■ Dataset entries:
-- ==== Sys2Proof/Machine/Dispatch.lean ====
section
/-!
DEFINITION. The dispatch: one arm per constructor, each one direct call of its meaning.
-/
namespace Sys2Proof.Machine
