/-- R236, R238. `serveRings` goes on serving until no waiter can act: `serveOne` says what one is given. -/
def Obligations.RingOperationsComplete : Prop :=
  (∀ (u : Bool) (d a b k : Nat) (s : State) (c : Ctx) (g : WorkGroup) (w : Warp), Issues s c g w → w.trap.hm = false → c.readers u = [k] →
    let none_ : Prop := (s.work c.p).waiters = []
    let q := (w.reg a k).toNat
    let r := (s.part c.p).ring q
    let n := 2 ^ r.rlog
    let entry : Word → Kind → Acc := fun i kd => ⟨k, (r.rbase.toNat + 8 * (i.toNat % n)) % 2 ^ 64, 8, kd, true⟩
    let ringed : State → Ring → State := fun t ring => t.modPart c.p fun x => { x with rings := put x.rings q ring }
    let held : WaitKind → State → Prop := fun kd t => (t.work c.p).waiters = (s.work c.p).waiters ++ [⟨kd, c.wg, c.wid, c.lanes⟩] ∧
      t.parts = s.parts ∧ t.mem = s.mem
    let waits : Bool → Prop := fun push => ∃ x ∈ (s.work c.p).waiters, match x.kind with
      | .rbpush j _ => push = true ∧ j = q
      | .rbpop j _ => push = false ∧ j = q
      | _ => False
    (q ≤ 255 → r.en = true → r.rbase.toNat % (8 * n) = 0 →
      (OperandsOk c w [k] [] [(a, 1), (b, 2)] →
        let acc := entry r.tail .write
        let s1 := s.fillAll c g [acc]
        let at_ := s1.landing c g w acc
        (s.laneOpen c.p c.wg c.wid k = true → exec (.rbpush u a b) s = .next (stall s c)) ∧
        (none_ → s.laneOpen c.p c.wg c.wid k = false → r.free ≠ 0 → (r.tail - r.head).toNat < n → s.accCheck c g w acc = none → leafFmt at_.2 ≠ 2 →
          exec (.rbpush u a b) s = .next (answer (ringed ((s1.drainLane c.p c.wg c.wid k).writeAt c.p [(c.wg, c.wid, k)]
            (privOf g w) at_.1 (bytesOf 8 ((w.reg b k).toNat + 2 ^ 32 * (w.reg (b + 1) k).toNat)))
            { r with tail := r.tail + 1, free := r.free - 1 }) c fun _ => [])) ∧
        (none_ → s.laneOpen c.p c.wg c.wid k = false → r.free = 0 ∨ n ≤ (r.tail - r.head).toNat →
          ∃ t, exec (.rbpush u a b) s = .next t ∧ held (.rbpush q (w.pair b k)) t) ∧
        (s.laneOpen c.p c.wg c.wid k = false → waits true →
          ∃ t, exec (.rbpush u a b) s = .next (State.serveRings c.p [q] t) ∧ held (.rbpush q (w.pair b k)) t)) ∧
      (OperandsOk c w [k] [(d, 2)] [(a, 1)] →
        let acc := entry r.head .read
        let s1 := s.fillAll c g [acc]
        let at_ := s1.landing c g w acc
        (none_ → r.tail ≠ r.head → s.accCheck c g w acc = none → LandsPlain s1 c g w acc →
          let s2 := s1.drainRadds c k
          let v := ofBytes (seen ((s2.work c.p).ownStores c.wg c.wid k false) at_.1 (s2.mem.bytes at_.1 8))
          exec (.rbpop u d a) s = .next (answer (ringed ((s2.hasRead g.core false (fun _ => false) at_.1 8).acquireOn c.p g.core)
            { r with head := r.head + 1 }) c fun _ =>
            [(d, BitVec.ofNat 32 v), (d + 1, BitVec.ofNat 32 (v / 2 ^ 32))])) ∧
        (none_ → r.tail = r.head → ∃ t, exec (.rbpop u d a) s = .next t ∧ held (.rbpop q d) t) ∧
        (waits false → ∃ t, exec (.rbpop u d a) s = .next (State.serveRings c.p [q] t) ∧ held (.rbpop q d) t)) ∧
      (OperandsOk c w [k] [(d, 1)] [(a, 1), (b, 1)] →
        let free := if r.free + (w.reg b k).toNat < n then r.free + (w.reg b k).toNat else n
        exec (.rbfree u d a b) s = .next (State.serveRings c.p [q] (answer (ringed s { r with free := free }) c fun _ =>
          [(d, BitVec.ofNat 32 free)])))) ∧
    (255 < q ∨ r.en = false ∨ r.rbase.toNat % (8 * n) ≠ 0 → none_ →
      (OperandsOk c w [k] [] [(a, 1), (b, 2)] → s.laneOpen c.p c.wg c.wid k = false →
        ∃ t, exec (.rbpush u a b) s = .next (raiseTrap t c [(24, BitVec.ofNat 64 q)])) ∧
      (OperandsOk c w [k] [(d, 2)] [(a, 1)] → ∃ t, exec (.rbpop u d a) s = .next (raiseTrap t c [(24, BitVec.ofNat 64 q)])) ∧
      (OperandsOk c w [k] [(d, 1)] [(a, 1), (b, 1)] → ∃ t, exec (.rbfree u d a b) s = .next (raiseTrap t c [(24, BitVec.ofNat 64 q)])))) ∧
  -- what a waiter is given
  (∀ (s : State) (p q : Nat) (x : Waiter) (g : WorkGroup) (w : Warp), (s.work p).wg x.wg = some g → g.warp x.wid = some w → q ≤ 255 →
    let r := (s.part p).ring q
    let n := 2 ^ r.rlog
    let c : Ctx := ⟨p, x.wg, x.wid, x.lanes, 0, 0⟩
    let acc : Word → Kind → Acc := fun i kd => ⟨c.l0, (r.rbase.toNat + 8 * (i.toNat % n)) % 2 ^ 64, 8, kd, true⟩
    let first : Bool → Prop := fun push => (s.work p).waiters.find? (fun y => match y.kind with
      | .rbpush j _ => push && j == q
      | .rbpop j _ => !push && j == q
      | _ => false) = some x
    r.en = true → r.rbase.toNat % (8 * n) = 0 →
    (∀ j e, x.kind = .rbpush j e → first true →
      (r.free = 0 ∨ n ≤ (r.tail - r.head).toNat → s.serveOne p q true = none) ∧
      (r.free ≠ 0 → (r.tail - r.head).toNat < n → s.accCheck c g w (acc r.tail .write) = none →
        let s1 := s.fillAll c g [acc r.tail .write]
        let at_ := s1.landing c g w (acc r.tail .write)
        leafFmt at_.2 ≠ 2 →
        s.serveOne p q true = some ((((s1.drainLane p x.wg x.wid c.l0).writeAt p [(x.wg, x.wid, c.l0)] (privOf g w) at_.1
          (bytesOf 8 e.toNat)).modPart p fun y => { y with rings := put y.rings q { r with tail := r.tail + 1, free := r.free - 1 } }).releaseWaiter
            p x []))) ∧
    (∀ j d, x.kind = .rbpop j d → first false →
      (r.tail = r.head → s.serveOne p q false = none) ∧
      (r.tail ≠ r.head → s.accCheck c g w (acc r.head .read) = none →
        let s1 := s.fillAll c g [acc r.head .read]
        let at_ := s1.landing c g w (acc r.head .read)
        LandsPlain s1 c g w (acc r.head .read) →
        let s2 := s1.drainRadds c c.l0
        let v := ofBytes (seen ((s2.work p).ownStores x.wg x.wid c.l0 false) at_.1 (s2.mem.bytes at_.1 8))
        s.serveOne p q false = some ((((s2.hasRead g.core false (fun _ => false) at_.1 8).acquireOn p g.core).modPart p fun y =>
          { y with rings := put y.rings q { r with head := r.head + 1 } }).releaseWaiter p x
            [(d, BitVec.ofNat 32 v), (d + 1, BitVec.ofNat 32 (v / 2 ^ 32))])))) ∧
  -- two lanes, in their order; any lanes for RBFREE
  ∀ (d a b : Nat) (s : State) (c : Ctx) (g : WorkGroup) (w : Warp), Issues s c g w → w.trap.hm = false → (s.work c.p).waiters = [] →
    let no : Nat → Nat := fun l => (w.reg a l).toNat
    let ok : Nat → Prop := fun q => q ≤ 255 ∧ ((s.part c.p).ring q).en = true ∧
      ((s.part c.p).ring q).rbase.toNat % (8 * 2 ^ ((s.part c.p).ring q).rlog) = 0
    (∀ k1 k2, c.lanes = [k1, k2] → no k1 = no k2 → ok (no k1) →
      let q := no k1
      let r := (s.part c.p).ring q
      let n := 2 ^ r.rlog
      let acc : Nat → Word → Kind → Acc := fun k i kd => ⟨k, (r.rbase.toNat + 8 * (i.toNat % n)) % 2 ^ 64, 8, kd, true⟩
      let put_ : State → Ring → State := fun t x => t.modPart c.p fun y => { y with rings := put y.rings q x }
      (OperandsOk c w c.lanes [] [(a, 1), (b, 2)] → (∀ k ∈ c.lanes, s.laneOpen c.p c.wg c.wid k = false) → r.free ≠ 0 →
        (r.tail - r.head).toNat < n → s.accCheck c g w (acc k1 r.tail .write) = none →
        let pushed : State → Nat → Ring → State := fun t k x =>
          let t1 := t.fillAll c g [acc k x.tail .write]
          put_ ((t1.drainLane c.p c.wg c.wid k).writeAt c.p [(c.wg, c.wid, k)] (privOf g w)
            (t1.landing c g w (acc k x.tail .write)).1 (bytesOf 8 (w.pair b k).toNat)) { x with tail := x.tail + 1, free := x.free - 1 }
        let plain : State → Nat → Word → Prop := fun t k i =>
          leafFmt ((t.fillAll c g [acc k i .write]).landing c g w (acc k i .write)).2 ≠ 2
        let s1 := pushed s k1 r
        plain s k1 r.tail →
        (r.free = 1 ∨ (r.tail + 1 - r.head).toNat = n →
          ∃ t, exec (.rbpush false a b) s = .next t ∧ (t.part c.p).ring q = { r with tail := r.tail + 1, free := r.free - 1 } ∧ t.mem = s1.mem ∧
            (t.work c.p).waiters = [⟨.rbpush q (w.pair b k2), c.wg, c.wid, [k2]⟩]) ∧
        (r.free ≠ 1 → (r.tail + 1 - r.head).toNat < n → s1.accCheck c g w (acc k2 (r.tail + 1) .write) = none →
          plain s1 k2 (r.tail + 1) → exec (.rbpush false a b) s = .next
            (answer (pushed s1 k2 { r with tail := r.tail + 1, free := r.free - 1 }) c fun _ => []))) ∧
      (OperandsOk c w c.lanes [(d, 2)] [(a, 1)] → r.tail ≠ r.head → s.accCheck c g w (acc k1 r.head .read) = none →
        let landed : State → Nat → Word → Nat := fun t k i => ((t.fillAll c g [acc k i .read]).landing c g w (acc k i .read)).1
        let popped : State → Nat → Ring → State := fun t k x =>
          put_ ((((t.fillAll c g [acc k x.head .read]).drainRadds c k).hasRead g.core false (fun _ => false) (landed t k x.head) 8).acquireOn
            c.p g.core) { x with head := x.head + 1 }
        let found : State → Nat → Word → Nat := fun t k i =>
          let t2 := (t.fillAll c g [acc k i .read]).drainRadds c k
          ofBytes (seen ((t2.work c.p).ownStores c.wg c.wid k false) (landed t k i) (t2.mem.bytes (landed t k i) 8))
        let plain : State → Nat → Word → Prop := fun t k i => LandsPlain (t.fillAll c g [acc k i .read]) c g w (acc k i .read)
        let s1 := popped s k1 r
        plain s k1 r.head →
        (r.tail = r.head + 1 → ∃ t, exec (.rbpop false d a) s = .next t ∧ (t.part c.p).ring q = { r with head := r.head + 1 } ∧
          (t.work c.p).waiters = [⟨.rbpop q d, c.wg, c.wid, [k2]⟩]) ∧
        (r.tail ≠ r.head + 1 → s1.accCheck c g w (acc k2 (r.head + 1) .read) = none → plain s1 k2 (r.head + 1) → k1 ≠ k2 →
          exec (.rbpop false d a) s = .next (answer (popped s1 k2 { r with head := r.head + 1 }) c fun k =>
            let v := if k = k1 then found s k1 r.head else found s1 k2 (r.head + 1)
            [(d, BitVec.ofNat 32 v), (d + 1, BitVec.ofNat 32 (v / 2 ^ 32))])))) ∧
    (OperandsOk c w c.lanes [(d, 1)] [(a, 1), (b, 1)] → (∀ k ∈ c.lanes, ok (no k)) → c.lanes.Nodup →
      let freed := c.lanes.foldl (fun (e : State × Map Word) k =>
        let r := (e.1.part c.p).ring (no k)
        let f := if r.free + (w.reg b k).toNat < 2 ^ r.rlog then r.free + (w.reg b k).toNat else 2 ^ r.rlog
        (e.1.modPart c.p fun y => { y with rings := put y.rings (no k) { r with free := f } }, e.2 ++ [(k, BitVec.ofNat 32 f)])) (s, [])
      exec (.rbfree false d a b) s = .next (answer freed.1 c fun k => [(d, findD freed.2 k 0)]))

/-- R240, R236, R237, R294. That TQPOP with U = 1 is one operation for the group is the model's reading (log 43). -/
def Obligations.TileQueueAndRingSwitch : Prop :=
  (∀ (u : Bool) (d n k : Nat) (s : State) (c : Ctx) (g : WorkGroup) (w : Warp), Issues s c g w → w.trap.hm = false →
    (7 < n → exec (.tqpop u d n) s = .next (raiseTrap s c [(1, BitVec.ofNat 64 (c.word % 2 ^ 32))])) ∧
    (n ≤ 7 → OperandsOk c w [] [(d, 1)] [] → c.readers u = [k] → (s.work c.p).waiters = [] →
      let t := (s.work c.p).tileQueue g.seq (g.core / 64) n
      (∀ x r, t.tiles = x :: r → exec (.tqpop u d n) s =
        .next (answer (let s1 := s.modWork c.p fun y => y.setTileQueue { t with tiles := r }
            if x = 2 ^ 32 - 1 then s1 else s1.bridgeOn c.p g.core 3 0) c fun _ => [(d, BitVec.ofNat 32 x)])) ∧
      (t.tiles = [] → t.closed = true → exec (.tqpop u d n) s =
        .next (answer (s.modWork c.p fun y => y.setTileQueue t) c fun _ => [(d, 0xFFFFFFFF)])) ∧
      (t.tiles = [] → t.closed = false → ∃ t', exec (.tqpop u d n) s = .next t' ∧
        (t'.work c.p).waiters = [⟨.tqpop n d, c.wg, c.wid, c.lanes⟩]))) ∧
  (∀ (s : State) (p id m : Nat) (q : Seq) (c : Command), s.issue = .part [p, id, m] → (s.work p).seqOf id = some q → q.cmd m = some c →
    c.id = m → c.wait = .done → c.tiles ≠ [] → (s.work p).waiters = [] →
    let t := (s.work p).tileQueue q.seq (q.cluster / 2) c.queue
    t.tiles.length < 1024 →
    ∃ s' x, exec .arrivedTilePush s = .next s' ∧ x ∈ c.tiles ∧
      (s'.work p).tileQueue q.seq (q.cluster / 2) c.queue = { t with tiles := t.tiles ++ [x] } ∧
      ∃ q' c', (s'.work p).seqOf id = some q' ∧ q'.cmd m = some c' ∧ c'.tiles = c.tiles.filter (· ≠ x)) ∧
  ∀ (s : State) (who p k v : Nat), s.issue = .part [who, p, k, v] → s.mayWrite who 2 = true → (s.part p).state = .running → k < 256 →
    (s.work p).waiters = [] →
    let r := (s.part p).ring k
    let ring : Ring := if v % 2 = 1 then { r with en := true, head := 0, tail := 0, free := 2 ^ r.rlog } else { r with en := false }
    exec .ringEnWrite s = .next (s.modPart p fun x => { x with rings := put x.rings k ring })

■ EXERCISE REQUIREMENTS:
Reproduce the entries above exactly, but only the lines between the line holding "(e.1.modPart c.p fun" and the line holding "exec (.rbfree false", inclusive.

■ RESPONSE TO THE EXERCISE:
        (e.1.modPart c.p fun y => { y with rings := put y.rings (no k) { r with free := f } }, e.2 ++ [(k, BitVec.ofNat 32 f)])) (s, [])
      exec (.rbfree false d a b) s = .next (answer freed.1 c fun k => [(d, findD freed.2 k 0)]))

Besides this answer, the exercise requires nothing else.